Big Wood | Sun Valley

“My family asked for just a few things – my wife liked barn doors and wanted a small office for herself, and my daughter just wanted a window seat in her bedroom,” de Reus says of his experience building his home in Sun Valley. He self-deprecatingly calls himself the weak link in the process. While his family was trusting and their requirements were easy to include, de Reus put himself through three different designs before settling on the winner – a modern barn on the outside that feels like a modern cabin inside.

remodel_4

From the building forms to the palette of finish materials, minimalism and restraint are what makes this house successful. Exterior materials of stained black wood siding and grey metal roofing modernize the agrarian two-story gabled barn form. The black coloration harmonizes with the aspen grove. A modern cabin character on the interior is achieved with local schist stone, white pine, granite, blackened steel, and European oak flooring. Collectively, these materials create a minimal and luxurious modern atmosphere. de Reus and his wife – with help from interior designer Mieko Zeffert – selected furnishings to complete the modern cabin aesthetic.

de Reus points out the contributions made by two lighting fixtures to the interiors. The dining pendant, named the Trough Light by lighting artisan Allison Berger Studio, looks like a block of cut ice. “They used to quarry ice for the Union Pacific Railway and Sun Valley Lodge from the spring near this property,” he shares, adding, “I love the connection.” Secondly, the light pendants over the kitchen island are designed by the architect Peter Zumpthor through Viabizzuno. The light contributes to the minimalism.

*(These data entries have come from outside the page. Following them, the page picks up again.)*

/-- PRES, GEND and REPLAY act on the paths, grids and accesses that faults hold. -/
def Obligations.ResolutionActsOnHeldWork : Prop :=
  Sys2Proof.Machine.ResolutionWritesAct ∧
  Sys2Proof.Machine.ReplayPerformsHeldLanes

namespace Sys2Proof.Machine

/-! ### Cohorts, teams and grids (02 R29, R34, R41, R42, 15 R320, R329, R333, R335, 16 R344, R345, 20 R421) -/

/-- A team in its start state on a reservation (02 R42): one path at the entry with every lane, every register and flag zero
but the argument pair z1, the modes of its block, nothing in flight. -/
structure Started (u : Team) (l : Lpb) (r : Resv) : Prop where
  path : u.paths = [(0, { pc := l.entry, mask := fullMask l.teamw, fmt := 0, entryFmt := 0, st := .ready, mark := false,
                          hold := false, skipBp := 0, trap := none })]
  lane : ∀ k j, u.vr k j = 0
  preds : ∀ k j, k < 7 → u.pr k j = false
  uniform : ∀ k, u.sr k = if k = 2 then loWord l.args else if k = 3 then hiWord l.args else 0
  qs : u.q = 0
  modes : u.fpm = l.fpminit ∧ u.fst = 0
  sizes : u.width = l.teamw ∧ u.vregs = l.vregs ∧ u.sregs = l.sregs ∧ u.npaths = l.paths ∧ u.acct = l.acct ∧
    u.scratch = l.scratch
  memory : u.scr = [] ∧ u.tiles = []
  flight : u.ops = [] ∧ u.long = [] ∧ u.replay = [] ∧ u.wait = .none ∧ u.expired = [] ∧ u.scales = []
  place : u.core = r.core ∧ u.vbase = r.vbase ∧ u.sbase = r.sbase ∧ u.accEngine = r.engine ∧ u.accTile = r.tile
  live : u.live = true ∧ u.sup = false

/-- The cohort of one team waits by waitc (02 R41). -/
structure Idles (s : State) (c : Cohort) (tk : Nat) (u : Team) : Prop where
  teams : c.teams = [tk]
  here : s.team tk = some u
  live : u.live = true
  waits : ∃ p a cmp e m l w, u.wait = .waitc p a cmp e m l w

/-- The counts of a team and the register that limits each (15 R333). -/
def countRow (u : Team) (tk : Nat) (i : Instr) : Option (Nat × Nat × Nat) :=
  match i with
  | .watchdogExpiry k => if k = tk then some (0x10, 0x1B, u.wdcnt) else none
  | .faultStallExpiry k => if k = tk then some (0x11, 0x1C, u.fscnt) else none
  | _ => none

end Sys2Proof.Machine

/-- A cohort whose team waits by waitc goes to the shadow and begins to drain, while its partition holds fewer than its limit
swapped out; one whose drain writes its bytes into the swap area, of which it takes the lowest free slot by the model's
choice (log 33), leaves the shadow, and one whose writes fault stays there; a woken one that fits is resident again where it
fits, with no wait-on-address entry of its team left (02 R41, 07 R194, 15 R329, 17 R371). Where it fits is the model's choice
(log 53). -/
def Obligations.CohortsSwap : Prop :=
  (∀ (s : State) (cid tk : Nat) (c : Cohort) (u : Team), klook s.cohorts cid = some c → c.place = .resident →
    Idles s c tk u → (s.part (c.gid / 65536)).cellar = none → (∀ e ∈ s.cohorts, e.2.place = .resident) →
    1 ≤ ((s.part (c.gid / 65536)).reg 0x28).toNat % 65536 →
    ∃ t, exec (.cohortSwapOut cid) s = .next t ∧ t = { s with cohorts := t.cohorts } ∧
      ∀ k, klook t.cohorts k = if k = cid then some { c with place := .shadow, draining := true } else klook s.cohorts k) ∧
  (∀ (s : State) (cid : Nat) (c : Cohort), klook s.cohorts cid = some c → c.place = .shadow → c.draining = true →
    (∀ e ∈ s.cohorts, ∀ n, e.2.place ≠ .drained n) →
    let pn := c.gid / 65536
    let write := vwrite { s with fresh := s.fresh + 1 } (supAgent s pn) ((s.part pn).reg64 0x26) (swapBytes s.fresh)
    ∃ t, exec (.cohortDrainComplete cid) s = .next t ∧
      (∀ s1, write = .ok s1 → t = { s1 with cohorts := t.cohorts } ∧
        ∀ k, klook t.cohorts k =
          if k = cid then some { c with place := .drained 0, draining := false } else klook s.cohorts k) ∧
      ∀ s1 e, write = .error (s1, e) → t = s1 ∧ t.cohorts = s.cohorts) ∧
  (∀ (s : State) (cid tk cluster : Nat) (c : Cohort) (block : Option Nat) (r : Resv) (u : Team) (p cmp lane : Nat)
    (addr : Dword) (e m : Word), klook s.cohorts cid = some c → c.place ≠ .resident → c.teams = [tk] → s.team tk = some u →
    u.live = true → u.wait = .waitc p addr cmp e m lane true → swapInFit s c = some (cluster, block, [r]) →
    ∃ t t', exec (.cohortSwapIn cid) s = .next t ∧ TeamIs { s with cohorts := t.cohorts, waits := t.waits } tk t t' ∧
      t.waits = (s.waits.filter fun w => decide (w.who ≠ .team tk)) ∧
      t' = { u with core := r.core, slot := r.slot.getD 0, vbase := r.vbase, sbase := r.sbase, accEngine := r.engine,
                    accTile := r.tile } ∧
      ∀ k, klook t.cohorts k = if k = cid then
        some { c with place := .resident, draining := false, cluster := cluster, block := block } else klook s.cohorts k)

/-- A processor's claim for its head grid adds one to the ticket: an index below N is the die's to place, any other ends the
processor's part of the launch (02 R34, 16 R344). That the ticket is accessed under the grid's address space is the model's
reading (log 20). -/
def Sys2Proof.Machine.ClaimsTakeTheTicket : Prop :=
  ∀ (s : State) (pn die gid : Nat) (g : Grid), headGrid s pn die = some (gid, g) → g.claiming.contains die = true →
    (∀ e ∈ g.unplaced, e.1 ≠ die) → heldBack s gid g = false → s.grid gid = some g → g.lpb.ticket.toNat % 8 = 0 → s.waits = [] →
    let a := gid / 65536 * 8192 + g.asid % 8192
    let v := s.cachedNat a g.lpb.ticket.toNat 8
    (klook s.lines (lineKey a g.lpb.ticket.toNat)).isSome = true →
    ∃ t, exec (.cohortClaim pn die) s = .next t ∧ t = { s with grids := t.grids, lines := t.lines, dieCaches := t.dieCaches } ∧
      t.cachedNat a g.lpb.ticket.toNat 8 = (v + 1) % 2 ^ 64 ∧
      ∀ k, t.grid k = if k = gid then
          some (if v < g.n then { g with unplaced := g.unplaced ++ [(die, v)] } else { g with claiming := g.claiming.erase die })
        else s.grid k

/-- A cohort of one team that fits is placed: its team is in its start state on the reservation, with the lowest free TID,
and the grid has the cohort no longer unplaced (02 R42, 15 R320, 16 R345). -/
def Sys2Proof.Machine.PlacementStartsTheTeam : Prop :=
  ∀ (s : State) (pn die gid idx n cluster tid : Nat) (g : Grid) (block : Option Nat) (r : Resv),
    headFit s pn die = some (gid, g, idx, (cluster, block, [r])) → s.grid gid = some g → gid / 65536 = pn →
    createdTeams g idx = [n] → g.lpb.mode = 0 → 1 ≤ tid → tid < 65536 →
    (takenKeys s pn).contains (pn * 65536 + tid) = false → s.team (pn * 65536 + tid) = none →
    (∀ k, 1 ≤ k → k < tid → (s.team (pn * 65536 + k)).isSome = true ∨ (takenKeys s pn).contains (pn * 65536 + k) = true) →
    ∃ t u, exec (.cohortPlacement pn die) s = .next t ∧ t.team (pn * 65536 + tid) = some u ∧ Started u g.lpb r ∧
      u.asid = g.asid ∧ u.gid = gid ∧ u.cohort = idx ∧ u.team = n ∧ u.halted = g.halted ∧
      u.debug = g.lpb.flags.getLsbD 1 ∧ u.profile = g.lpb.flags.getLsbD 2 ∧
      (∀ k, k ≠ pn * 65536 + tid → t.team k = s.team k) ∧
      klook t.cohorts s.nextCid = some
        { gid := gid, idx := idx, die := die, cluster := cluster, span := g.lpb.span, block := block,
          teams := [pn * 65536 + tid], place := .resident, barSkew := [], draining := false } ∧
      (∀ k, t.grid k = if k = gid then (t.grid gid) else s.grid k) ∧
      (t.grid gid).map (fun h => (h.placed, h.unplaced)) = some (true, g.unplaced.erase (die, idx)) ∧
      t.hbm = s.hbm ∧ t.lines = s.lines

/-- A claim takes the ticket, under the grid's address space (log 20), and a placed cohort's team stands in its start
state. -/
def Obligations.ClaimsAndPlacementStartTeams : Prop :=
  Sys2Proof.Machine.ClaimsTakeTheTicket ∧
  Sys2Proof.Machine.PlacementStartsTheTeam

/-- A team with no path and nothing outstanding retires; the only team of its cohort takes the cohort with it; the
supervisor's exit leaves the partition without one, REASON 2; a grid with nothing left retires without an error by one
more in its completion counter (02 R29, R48, 15 R319, 20 R404), which is accessed under the grid's address space by the
model's reading (log 20). -/
def Obligations.TeamsAndGridsRetire : Prop :=
  (∀ (s : State) (tk : Nat) (u : Team) (c : Cohort), s.team tk = some u → Team.spent s tk u = true → u.sup = false →
    klook s.cohorts u.cid = some c → c.teams = [tk] →
    ∃ t, exec (.teamRetire tk) s = .next t ∧ t.team tk = none ∧ (∀ k, k ≠ tk → t.team k = s.team k) ∧
      klook t.cohorts u.cid = none ∧ (∀ k, k ≠ u.cid → klook t.cohorts k = klook s.cohorts k) ∧ t.lines = s.lines ∧
      t.hbm = s.hbm ∧ t.grids = s.grids) ∧
  (∀ (s : State) (pn : Nat) (u : Team), s.team (pn * 65536) = some u → Team.spent s (pn * 65536) u = true → u.sup = true →
    (∀ e ∈ s.grids, e.1 / 65536 ≠ pn) →
    ∃ t, exec (.teamRetire (pn * 65536)) s = .next t ∧ hasSupervisor t pn = false ∧ (t.part pn).svFailed = true ∧
      (t.part pn).svReason = 2 ∧ t.grids = s.grids ∧ t.lines = s.lines ∧ t.hbm = s.hbm) ∧
  (∀ (s : State) (gid : Nat) (g : Grid), s.grid gid = some g → Grid.spent s gid g = true → g.error = none →
    g.lpb.done.toNat % 8 = 0 → s.waits = [] →
    let a := gid / 65536 * 8192 + g.asid % 8192
    (klook s.lines (lineKey a g.lpb.done.toNat)).isSome = true →
    ∃ t, exec (.gridRetire gid) s = .next t ∧ t.grid gid = none ∧ (∀ k, k ≠ gid → t.grid k = s.grid k) ∧
      t.cachedNat a g.lpb.done.toNat 8 = (s.cachedNat a g.lpb.done.toNat 8 + 1) % 2 ^ 64 ∧ t.teams = s.teams)

/-- A count that reaches its limit halts the team's cohort, if it is not halted, and stands beside the team's other traps as a
team-wide trap of cause 0x1B or 0x1C, recorded in the partition's trap queue (15 R333). -/
def Sys2Proof.Machine.CountsExpire : Prop :=
  ∀ (i : Instr) (s : State) (tk reg cause n : Nat) (u : Team) (c : Cohort), s.team tk = some u →
    countRow u tk i = some (reg, cause, n) → u.live = true → u.sup = false → (∀ tr ∈ u.expired, tr.cause ≠ cause) →
    (∀ d ∈ s.cmds, d.tk ≠ tk) → klook s.cohorts u.cid = some c → c.teams = [tk] →
    let p := s.part (pnumOf tk)
    (p.reg reg).toNat ≠ 0 → 1024 * (p.reg reg).toNat ≤ n → p.peuri.queue = [] → hasSupervisor s (pnumOf tk) = true →
    p.reg64 0x09 = 0 → p.heldRecs = [] →
    ∃ t t' tr bs, exec i s = .next t ∧ TeamIs { s with parts := t.parts, nextTrap := s.nextTrap + 1 } tk t t' ∧
      t' = { u with halted := true, expired := u.expired ++ [tr] } ∧ tr.cause = cause ∧ tr.path = 0xFF ∧ tr.mask = 0 ∧
      IsRecord bs 1 cause 0 2 (tk % 65536) 0xFF 0 0 u.gid u.team u.cohort 0 (s.now u.die).toNat ∧
      ∀ q, t.part q = if q = pnumOf tk then holdRecord (s.part q) bs else s.part q

/-- The partition's trap queue takes no record and holds none back: TQBASE is 0. -/
def Sys2Proof.Machine.noQueue (p : Part) : Prop := p.reg64 0x09 = 0 ∧ p.heldRecs = []

/-- The record of an uncorrectable error has been held back: cause 0x1A, handled, naming no path and no lane (15 R335, R338,
18 R381). -/
def Sys2Proof.Machine.ErrorRecorded (s : State) (tk : Nat) (va : Dword) (u : Team) (t : State) : Prop :=
  ∃ bs, IsRecord bs 1 0x1A 0 4 (tk % 65536) 0xFF 0 va.toNat u.gid u.team u.cohort 0 (s.now u.die).toNat ∧
    (t.part (pnumOf tk)).heldRecs = [bs]

/-- An uncorrectable error met by a user team is recorded and ends its cohort; where the launch allows it the cohort's index
is placed again with RETRY one more, and otherwise the childless grid ends, its completion counter one more; one that no team
reads is only reported, and its data is poisoned (15 R335, R338, 20 R421). The counter is accessed under the grid's address
space by the model's reading (log 20). -/
def Sys2Proof.Machine.UncorrectableErrorsEndTheCohort : Prop :=
  (∀ (s : State) (i : Instr) (tk : Nat) (va : Dword) (u : Team) (c : Cohort) (g : Grid), s.team tk = some u → u.sup = false →
    klook s.cohorts u.cid = some c → c.teams = [tk] → s.grid u.gid = some g → g.lpb.flags.getLsbD 0 = true →
    g.lpb.mode ≠ 2 → g.retry < 3 → noQueue (s.part (pnumOf tk)) → i = .storageUncorrectableError tk va ∨ (∃ pa, i = .hbmUncorrectableError pa (some (tk, va))) →
    ∃ t, exec i s = .next t ∧ t.team tk = none ∧ (∀ k, k ≠ tk → t.team k = s.team k) ∧ klook t.cohorts u.cid = none ∧
      (∀ k, t.grid k = if k = u.gid then
          some { g with retry := g.retry + 1, errCount := g.errCount + 1, unplaced := g.unplaced ++ [(c.die, u.cohort)] }
        else s.grid k) ∧ ErrorRecorded s tk va u t ∧ t.lines = s.lines ∧ t.hbm = s.hbm) ∧
  (∀ (s : State) (tk : Nat) (va : Dword) (u : Team) (c : Cohort) (g : Grid), s.team tk = some u → u.sup = false →
    klook s.cohorts u.cid = some c → c.teams = [tk] → s.grid u.gid = some g → g.lpb.flags.getLsbD 0 = false →
    noQueue (s.part (pnumOf tk)) →
    (∀ e ∈ s.grids, e.2.parent ≠ some u.gid) → g.depth ≤ 10 → g.lpb.errec = 0 → g.lpb.done.toNat % 8 = 0 → s.waits = [] →
    let a := u.gid / 65536 * 8192 + g.asid % 8192
    (klook s.lines (lineKey a g.lpb.done.toNat)).isSome = true →
    ∃ t, exec (.storageUncorrectableError tk va) s = .next t ∧ t.team tk = none ∧ t.grid u.gid = none ∧
      (∀ e ∈ t.teams, e.2.gid ≠ u.gid ∨ e.2.sup = true) ∧
      t.cachedNat a g.lpb.done.toNat 8 = (s.cachedNat a g.lpb.done.toNat 8 + 1) % 2 ^ 64 ∧ ErrorRecorded s tk va u t ∧
      t.hbm = s.hbm) ∧
  (∀ (s : State) (pa : Nat),
    exec (.hbmUncorrectableError pa none) s = .next { s with
      host := { s.host with hbmerr := dword pa, alert := s.host.alert ||| 0x08 },
      poison := if pa ∈ s.poison then s.poison else s.poison ++ [pa],
      irqs := if s.host.alerten.getLsbD 3 then s.irqs ++ [0] else s.irqs })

de Reus also incorporated his personal history with Hawaii in the form of an outdoor sculpture he commissioned and placed by the door. “I found this great wooden Hawaiian artifact in a museum collection but it was a third of the size,” he says. “It looked heroic to me, befitting a sports club and would work to help anchor the Kūkiūo Golf Club I was designing to the wonderful Hawaiian culture. I had it enlarged and carved from stone in Bali, and placed it flanking the entrance to the club. I had an extra made for me.” Having these sculptures at the entry as members and guests come and go is a poignant reminder of the ancient Hawaiian island culture.

The home is well-connected to the aspen grove and the riparian forest that surrounds it. It lacks clutter and offers openness to the outside so that the family can enjoy the seasons with ease. “I’ve always been a modernist at heart, but my wife has been very traditional in her design tastes,” he says. “With this home, she bought into a more contemporary idea of minimalism and now loves it — it was a breakthrough of sorts. We both found uncluttered unadorned space wonderful. We only hung a couple of paintings and left the other walls bare.”

remodel_4

“Whether I’m designing in Sun Valley, Tahoe, Mexico, Hawaii, or California, the design has to feel like it belongs to the land and context. It must be expressive of the collaboration with the client.”

–Mark de Reus, AIA, de Reus Architects

“Whether I’m designing in Sun Valley, Tahoe, Mexico, Hawaii, or California, the design has to feel like it belongs to the land and context. It must be expressive of the collaboration with the client. We don’t necessarily have a signature style because our designs emerge as architectural expressions tailored to those factors. What feels like luxury is thoughtful well-crafted restraint,” de Reus says.

de Reus’s designs feel elegantly rooted and grounded in place, both physically and culturally, small or large. He works in extraordinary natural settings and finds a balance that is centering and deeply anchoring. With that awareness, he gives his clients a sense of belonging and a luxurious entry point to a grand exploration of their existence.